## Your goal
The answer must be every line below that contains the string "Chan".

## Stored data
=== Section Start ===

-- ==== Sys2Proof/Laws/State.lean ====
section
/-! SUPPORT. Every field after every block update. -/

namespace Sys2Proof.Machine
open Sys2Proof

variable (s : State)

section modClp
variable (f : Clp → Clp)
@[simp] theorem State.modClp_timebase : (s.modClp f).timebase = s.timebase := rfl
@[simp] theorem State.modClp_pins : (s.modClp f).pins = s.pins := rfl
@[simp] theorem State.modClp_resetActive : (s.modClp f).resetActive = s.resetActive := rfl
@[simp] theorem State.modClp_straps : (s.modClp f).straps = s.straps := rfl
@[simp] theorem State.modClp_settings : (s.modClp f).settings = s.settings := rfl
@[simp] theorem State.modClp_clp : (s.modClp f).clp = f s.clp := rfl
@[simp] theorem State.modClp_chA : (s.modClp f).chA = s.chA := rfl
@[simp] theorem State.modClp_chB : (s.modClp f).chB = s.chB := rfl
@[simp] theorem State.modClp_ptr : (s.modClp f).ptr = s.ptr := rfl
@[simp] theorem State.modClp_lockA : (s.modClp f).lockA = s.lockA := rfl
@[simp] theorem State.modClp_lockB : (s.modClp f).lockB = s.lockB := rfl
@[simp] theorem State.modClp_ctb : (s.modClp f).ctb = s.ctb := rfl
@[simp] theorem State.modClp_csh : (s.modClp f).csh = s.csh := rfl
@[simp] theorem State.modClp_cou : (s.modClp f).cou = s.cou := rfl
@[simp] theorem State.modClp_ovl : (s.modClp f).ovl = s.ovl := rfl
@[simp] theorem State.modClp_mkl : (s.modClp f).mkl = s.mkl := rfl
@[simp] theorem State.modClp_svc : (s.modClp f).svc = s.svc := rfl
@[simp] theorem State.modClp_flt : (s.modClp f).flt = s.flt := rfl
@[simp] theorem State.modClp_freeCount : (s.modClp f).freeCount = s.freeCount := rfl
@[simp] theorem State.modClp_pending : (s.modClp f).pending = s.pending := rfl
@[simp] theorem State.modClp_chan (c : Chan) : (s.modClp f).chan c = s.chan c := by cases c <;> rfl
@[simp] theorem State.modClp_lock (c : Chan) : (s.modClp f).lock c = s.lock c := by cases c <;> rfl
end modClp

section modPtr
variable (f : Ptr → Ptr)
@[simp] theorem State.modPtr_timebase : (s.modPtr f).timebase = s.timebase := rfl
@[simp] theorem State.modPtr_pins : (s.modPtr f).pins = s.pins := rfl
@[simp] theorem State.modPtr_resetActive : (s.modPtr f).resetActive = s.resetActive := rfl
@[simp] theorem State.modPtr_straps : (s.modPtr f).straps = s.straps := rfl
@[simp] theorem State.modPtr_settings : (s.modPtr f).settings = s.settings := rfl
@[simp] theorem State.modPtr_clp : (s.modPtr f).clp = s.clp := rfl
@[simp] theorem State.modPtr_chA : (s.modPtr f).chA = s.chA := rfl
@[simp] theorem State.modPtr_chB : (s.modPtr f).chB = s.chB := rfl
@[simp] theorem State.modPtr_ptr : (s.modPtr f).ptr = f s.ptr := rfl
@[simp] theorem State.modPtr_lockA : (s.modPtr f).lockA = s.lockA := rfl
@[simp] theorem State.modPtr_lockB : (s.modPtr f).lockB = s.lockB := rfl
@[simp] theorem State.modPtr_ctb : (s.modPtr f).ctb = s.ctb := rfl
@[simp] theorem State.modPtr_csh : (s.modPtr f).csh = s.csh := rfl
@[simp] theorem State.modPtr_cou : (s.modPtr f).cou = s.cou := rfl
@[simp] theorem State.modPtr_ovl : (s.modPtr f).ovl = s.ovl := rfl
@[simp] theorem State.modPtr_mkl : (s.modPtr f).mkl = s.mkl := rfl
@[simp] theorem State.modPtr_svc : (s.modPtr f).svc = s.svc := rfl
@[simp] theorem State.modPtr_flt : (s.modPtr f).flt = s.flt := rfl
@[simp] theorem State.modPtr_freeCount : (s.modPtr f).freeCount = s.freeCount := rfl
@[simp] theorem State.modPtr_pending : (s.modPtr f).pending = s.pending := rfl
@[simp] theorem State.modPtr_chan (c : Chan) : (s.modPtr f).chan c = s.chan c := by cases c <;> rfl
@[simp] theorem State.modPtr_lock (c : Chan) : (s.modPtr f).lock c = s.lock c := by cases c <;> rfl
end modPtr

=== Section End ===

## Answer section
@[simp] theorem State.modClp_chan (c : Chan) : (s.modClp f).chan c = s.chan c := by cases c <;> rfl
@[simp] theorem State.modClp_lock (c : Chan) : (s.modClp f).lock c = s.lock c := by cases c <;> rfl
@[simp] theorem State.modPtr_chan (c : Chan) : (s.modPtr f).chan c = s.chan c := by cases c <;> rfl
@[simp] theorem State.modPtr_lock (c : Chan) : (s.modPtr f).lock c = s.lock c := by cases c <;> rfl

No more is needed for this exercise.